/-! ### DiagOps.lean -/

theorem updDiag_but (n : Fin 8) (f : DiagCh → DiagCh) (s : State) : but 65536 (updDiag n f s) = but 65536 s := rfl
theorem setClass_but (n : Fin 8) (c : Nat) (s : State) : but 34668544 (setClass n c s) = but 34668544 s := by
  have b_setInt : ∀ (b : Nat) (s : State), but 34668544 (setInt b s) = but 34668544 s := fun b s => but_le (by decide) (setInt_but b s)
  have b_raise : ∀ (src ch : Nat) (det : Word) (s : State), but 34668544 (raise src ch det s) = but 34668544 s := fun src ch det s => but_le (by decide) (raise_but src ch det s)
  have b_updDiag : ∀ (n : Fin 8) (f : DiagCh → DiagCh) (s : State), but 34668544 (updDiag n f s) = but 34668544 s := fun n f s => but_le (by decide) (updDiag_but n f s)
  unfold setClass; (repeat' split) <;> first | rfl | simp only [b_setInt, b_raise, b_updDiag]
theorem verdict_but (n : Fin 8) (on : Bool) (need v : Nat) (s : State) : but 34668544 (verdict n on need v s) = but 34668544 s := by
  have b_updDiag : ∀ (n : Fin 8) (f : DiagCh → DiagCh) (s : State), but 34668544 (updDiag n f s) = but 34668544 s := fun n f s => but_le (by decide) (updDiag_but n f s)
  have b_setClass : ∀ (n : Fin 8) (c : Nat) (s : State), but 34668544 (setClass n c s) = but 34668544 s := fun n c s => but_le (by decide) (setClass_but n c s)
  unfold verdict; simp only [ite_but, b_updDiag, b_setClass, ite_self]
theorem testVerdict_but (n : Fin 8) (on : Bool) (v : Nat) (s : State) : but 34668544 (testVerdict n on v s) = but 34668544 s := by
  have b_verdict : ∀ (n : Fin 8) (on : Bool) (need v : Nat) (s : State), but 34668544 (verdict n on need v s) = but 34668544 s := fun n on need v s => but_le (by decide) (verdict_but n on need v s)
  have lit : ∀ (t : State) (y_diag : Diag), but 34668544 { t with diag := y_diag } = but 34668544 t := fun _ _ => rfl
  unfold testVerdict; (repeat' split) <;> first | rfl | simp only [ite_but, itep_but, itec_but, lit, b_verdict, ite_self, implies_true]
theorem testOther_but (n : Fin 8) (i : Nat) (s : State) : but 65536 (testOther n i s) = but 65536 s := by
  have lit : ∀ (t : State) (y_diag : Diag), but 65536 { t with diag := y_diag } = but 65536 t := fun _ _ => rfl
  unfold testOther; (repeat' split) <;> first | rfl | simp only [ite_but, itep_but, itec_but, lit, ite_self, implies_true]
theorem classify_but (n : Fin 8) (i dl : Nat) (prev : Option Nat) (s : State) : but 34668544 (classify n i dl prev s) = but 34668544 s := by
  have b_updDiag : ∀ (n : Fin 8) (f : DiagCh → DiagCh) (s : State), but 34668544 (updDiag n f s) = but 34668544 s := fun n f s => but_le (by decide) (updDiag_but n f s)
  have b_testVerdict : ∀ (n : Fin 8) (on : Bool) (v : Nat) (s : State), but 34668544 (testVerdict n on v s) = but 34668544 s := fun n on v s => but_le (by decide) (testVerdict_but n on v s)
  have b_verdict : ∀ (n : Fin 8) (on : Bool) (need v : Nat) (s : State), but 34668544 (verdict n on need v s) = but 34668544 s := fun n on need v s => but_le (by decide) (verdict_but n on need v s)
  have b_testOther : ∀ (n : Fin 8) (i : Nat) (s : State), but 34668544 (testOther n i s) = but 34668544 s := fun n i s => but_le (by decide) (testOther_but n i s)
  unfold classify; simp only [ite_but, b_updDiag, b_testVerdict, b_verdict, b_testOther, ite_self]
theorem latchGroups_but (src : Nat) (gs : List (Fin 4)) (s : State) : but 168957952 (latchGroups src gs s) = but 168957952 s := by
  have b_setInt : ∀ (b : Nat) (s : State), but 168957952 (setInt b s) = but 168957952 s := fun b s => but_le (by decide) (setInt_but b s)
  have b_raiseC : ∀ (src ch : Nat) (det : Word) (carried : Bool) (s : State), but 168957952 (raiseC src ch det carried s) = but 168957952 s := fun src ch det carried s => but_le (by decide) (raiseC_but src ch det carried s)
  have b_dropPins : ∀ (p : Fin 12 → Bool) (s : State), but 168957952 (dropPins p s) = but 168957952 s := fun p s => but_le (by decide) (dropPins_but p s)
  have b_tripAll : ∀ (s : State), but 168957952 (tripAll s) = but 168957952 s := fun s => but_le (by decide) (tripAll_but s)
  have lit : ∀ (t : State) (y_trip : Trip), but 168957952 { t with trip := y_trip } = but 168957952 t := fun _ _ => rfl
  unfold latchGroups; simp only [ite_but, lit, b_setInt, b_raiseC, b_dropPins, b_tripAll, ite_self]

Task to carry out: Working from the data above, extract solely the lines from the one containing "unfold testVerdict; (repeat'" through the one containing "theorem testOther_but (n", exactly as they appear, both included.

Exercise response:
  unfold testVerdict; (repeat' split) <;> first | rfl | simp only [ite_but, itep_but, itec_but, lit, b_verdict, ite_self, implies_true]
theorem testOther_but (n : Fin 8) (i : Nat) (s : State) : but 65536 (testOther n i s) = but 65536 s := by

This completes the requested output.